The principal tries to have you removed.
You wave her off like a bad dream.
Katrina goes to a near-Ivy college in Boston.
Milagros attends a Catholic university in Virginia.
Isabel moves back to Santo Domingo
to live with her abuelos.
Neli gets a job at Macy’s doing makeup
on the first floor.
Facebook erases time and distance.
Isabel, Katrina, Milagros, and Neli
Lolitas, luces de tu vida
lights of your life.
DANNY SHOT was a longtime publisher and editor of Long Shot magazine, which he co-founded. He taught high school English for 33 years in the South Bronx, Harlem, and Brooklyn. His book of poems, WORKS, was published by CavanKerry Press in March 2018.
“Morir Soñando (with a dash of rum)” from WORKS by Danny Shot. Published by CavanKerry Press. Copyright © 2018 by Danny Shot.
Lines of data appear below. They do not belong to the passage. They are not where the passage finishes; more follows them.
-- ==== Sys2Proof/Machine/Ops.lean ====
section
/-! DEFINITION. The named operations over the frame buffer and the registers, and taking an error (60_exceptions.md R213). -/

namespace Sys2Proof.Machine

/-! ### Updates of the state -/

/-- `CUR <- c`. -/
def State.setCur (c : Nat) (s : State) : State := { s with cur := c }

/-- `PHASE <- p`, the block's only control transfer (45_sequencer_assembler_host.md R181). -/
def State.setPhase (p : Phase) (s : State) : State := { s with phase := p }

/-- The field registers become `f`. -/
def State.setF (f : Fields) (s : State) : State := { s with f := f }

/-- The error registers become `e`. -/
def State.setErr (e : ErrRegs) (s : State) : State := { s with err := e }

/-- The frame buffer becomes `m` with `n` valid bytes. -/
def State.setBuf (m : Mem) (n : Nat) (s : State) : State := { s with mem := m, n := n }

/-- The operation gives back `v` (log 5). -/
def State.returns (v : Value) (s : State) : State := { s with ret := some v }

/-- The moves still to come become `ms` (log 4). -/
def State.setPending (ms : List Move) (s : State) : State := { s with pending := ms }

/-- Every field register and the error record are cleared and `CUR <- 0` (R195, R196, R241). -/
def State.clearRun (s : State) : State := ((s.setCur 0).setF Fields.empty).setErr ErrRegs.clear

/-- A power-on reset (70_reset_and_hazards.md R240), whatever the phase: the state of `State.reset`, with no outcome of an
abandoned run retained. The moves still to come are the outside's, no state of the block, and stay (log 4). -/
def powerOn (s : State) : State := State.reset.setPending s.pending

/-! ### The frame buffer -/

/-- The byte listed at an offset; none where nothing has been loaded (10_state.md R11). -/
def Mem.read : Mem → Nat → Option Byte
  | [], _ => none
  | (k, b) :: m, a => if k = a then some b else Mem.read m a

/-- Writes one byte, keeping the offsets strictly rising. -/
def Mem.write : Mem → Nat → Byte → Mem
  | [], a, v => [(a, v)]
  | (k, b) :: m, a, v =>
    if a < k then (a, v) :: (k, b) :: m
    else if a = k then (a, v) :: m
    else (k, b) :: Mem.write m a v

/-- `MemWrite(addr, |v|, v)` (00_scope.md R8). -/
def Mem.writeBytes : Mem → Nat → List Byte → Mem
  | m, _, [] => m
  | m, a, v :: vs => Mem.writeBytes (Mem.write m a v) (a + 1) vs

/-- The `count` bytes from an offset on, lowest offset first; none if one of them has no value. -/
def Mem.readBytes (m : Mem) : Nat → Nat → Option (List Byte)
  | _, 0 => some []
  | a, count + 1 =>
    match Mem.read m a, Mem.readBytes m (a + 1) count with
    | some b, some bs => some (b :: bs)
    | _, _ => none

/-- The canonical form: offsets strictly rising. -/
def Mem.wf : Mem → Bool
  | [] => true
  | [_] => true
  | (a, _) :: (b, v) :: m => decide (a < b) && Mem.wf ((b, v) :: m)

/-- `MemRead(addr, n)` (20_memory.md R41): defined when `addr + n <= N`, with no side effect. -/
def memRead (addr count : Nat) (s : State) : Except Fault (List Byte) :=
  if s.n < addr + count then .error (.outsideBuffer addr count)
  else
    match s.mem.readBytes addr count with
    | some bs => .ok bs
    | none => .error (.noValue (.buf addr))

/-! ### Results of operations -/

/-- How an operation inside a step ends: with a result, by raising a decode error, or in a model fault. -/
inductive Res (α : Type) where
  | ok (a : α) (s : State)
  | raised (e : DecodeError) (s : State)
  | fault (r : Fault)

/-- Goes on with the result; after a raise or a fault nothing later runs (R213). -/
def Res.bind {α β : Type} (r : Res α) (k : α → State → Res β) : Res β :=
  match r with
  | .ok a s => k a s
  | .raised e s => .raised e s
  | .fault x => .fault x

/-- The value of a register, or the fault of reading one that holds no value (R15, R224). -/
def readReg {α : Type} (r : Reg) (v : Option α) (s : State) : Res α :=
  match v with
  | some a => .ok a s
  | none => .fault (.noValue r)

/-! ### Taking an error -/

/-- What each error puts into the error registers (R211, R212, R214 to R217). -/
def errorRegs : DecodeError → ErrRegs
  | .frameGuard pos actual => ⟨.frameGuard, none, some Config.flagByte.toNat, some actual.toNat, some pos⟩
  | .underrun pos need remaining => ⟨.underrun, none, some need, some remaining, some pos⟩
  | .checksum kind expected computed pos =>
    ⟨.checksum, some kind, some expected.toNat, some computed.toNat, some pos⟩
  | .length expected actual pos => ⟨.length, none, some expected, some actual, some pos⟩

/-- `raise E(info)` (R213): the error registers are written, every field register holds no value again, and the phase is
`ERROR`. `BUF`, `N` and `CUR` stay as they are. Nothing is saved and there is no return (R221, R222). -/
def raise (e : DecodeError) (s : State) : State :=
  ((s.setErr (errorRegs e)).setF Fields.empty).setPhase .error

/-- The outcome of a step that ends in `r`: `k` on its result, the raised error taken, or the fault. -/
def finish {α : Type} (r : Res α) (k : α → State → State) : Host.Outcome State Fault Refusal :=
  match r with
  | .ok a s => .next (k a s)
  | .raised e s => .next (raise e s)
  | .fault x => .fault x

/-- An operation of one phase (41_field_extractors.md R100, R180): it runs only in its own phase, and on success the phase
becomes the one its body answers (R181). -/
def phaseOp (p : Phase) (mnemonic : String) (body : State → Res Phase) (s : State) : Host.Outcome State Fault Refusal :=
  if s.phase = p then finish (body s) (fun next t => t.setPhase next)
  else .refused (.outOfPhase mnemonic)

/-! ### The Frame Reader's reads -/

/-- `RD(n)` (40_frame_reader.md R91): all `n` bytes and `CUR + n`, or an UnderrunError that leaves `CUR` alone. The test
`N - CUR < n` is written without the subtraction. -/
def rd (count : Nat) (s : State) : Res (List Byte) :=
  if s.n < s.cur + count then .raised (.underrun s.cur count (s.n - s.cur)) s
  else
    match memRead s.cur count s with
    | .ok bs => .ok bs (s.setCur (s.cur + count))
    | .error x => .fault x

/-- `RD(1)[0]`. -/
def rdByte (s : State) : Res Byte := (rd 1 s).bind (fun bs t => .ok (bs.getD 0 0#8) t)

/-- `be16(RD(2))` (R121). -/
def rdHalf (s : State) : Res Half := (rd 2 s).bind (fun bs t => .ok (be16Seq bs) t)

/-- `RAW(a, b)` (R93): the bytes at offsets `a` up to but not including `b`, with `a <= b <= CUR`; `CUR` is not moved. -/
def raw (a b : Nat) (s : State) : Res (List Byte) :=
  if a ≤ b ∧ b ≤ s.cur then
    match memRead a (b - a) s with
    | .ok bs => .ok bs s
    | .error x => .fault x
  else .fault (.rawRange a b)

/-! ### Shared parts of the extractors -/

/-- The Flag Extractor's reading and test, for both flags (R101, R109, R214). -/
def readFlag (s : State) : Res Byte :=
  (rdByte s).bind (fun b t =>
    if b ≠ Config.flagByte then .raised (.frameGuard s.cur b) t else .ok b t)

/-- The address loop (R103): one byte at a time until the stop bit, at most `fuel` more. `acc` is what was read so far. -/
def readAddr : Nat → List Byte → State → Res (List Byte)
  | 0, acc, s => .ok acc s
  | fuel + 1, acc, s =>
    (rdByte s).bind (fun b t =>
      if astop b = 1#1 then .ok (acc ++ [b]) t else readAddr fuel (acc ++ [b]) t)

/-- The address registers after the bytes `bs` were stored in wire order (R21, R103). -/
def addrRegs (bs : List Byte) : AddrRegs := ⟨bs[0]?, bs[1]?, bs[2]?, bs[3]?, some bs.length⟩

/-- The checksum comparison (44_checksum_length_validators.md R162 to R164): the error, or none where the values agree. -/
def checkSum (ck : List Byte → Half) (kind : CkKind) (embedded : Half) (range : List Byte) (pos : Nat) :
    Option DecodeError :=
  if ck range ≠ embedded then some (.checksum kind embedded (ck range) pos) else none

/-- Reads a checksum field, swaps it and compares it with `CK` of everything after the opening flag (R106, R108). -/
def readCheck (ck : List Byte → Half) (kind : CkKind) (s : State) : Res Half :=
  (rdHalf s).bind (fun w t =>
    (raw 1 s.cur t).bind (fun range u =>
      match checkSum ck kind (swap16 w) range s.cur with
      | some e => .raised e u
      | none => .ok (swap16 w) u))

end Sys2Proof.Machine
end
To My Twenty-Five-Year-Old Self
Billy Collins, have you any
Idea how important
You were to my twenty-five-year-
Old self? You weren’t
Poet laureate yet, you
Were just a teacher I had
In Ireland. You were
Expansive and you
Believed in me.
I felt like a real poet
With you for the first
Time even though we
Argued about feminism
And things that mattered.
I was just at that cusp
Of being someone who wanted
So desperately to write,
Tipping over into becoming a writer.
I was fighting it. I didn’t know
How to be except angry.
I was frightened. What if I
Could be good? What if
I would never be good?
Would your attention
Be all I’d ever really have
Of poetry? How could I know?
And so I was angry at you.
And between the lesbian
Love I’d left in New York
Who, I’m grateful, convinced
Me to buy contact lenses
So I could see the green
Hills, and the British physicist
I’d end up in bed with
Before I’d left Ireland,
There was something pure
And aboveboard, not teacherly
But generous, and lovely
And incomplete and no
One thing. I won’t forget it:
The way you laughed
At some mean joke, at some
Ugly truth, into the wind
So it blew back into our happy,
Stupid faces on a ferry made me understand,
This is love the way poets know it.
BRENDA SHAUGHNESSY was born in Japan and grew up in California. She’s the author of Interior with Sudden Joy, Human Dark with Sugar (winner of the James Laughlin Award from the Academy of American Poets), Our Andromeda, and So Much Synth.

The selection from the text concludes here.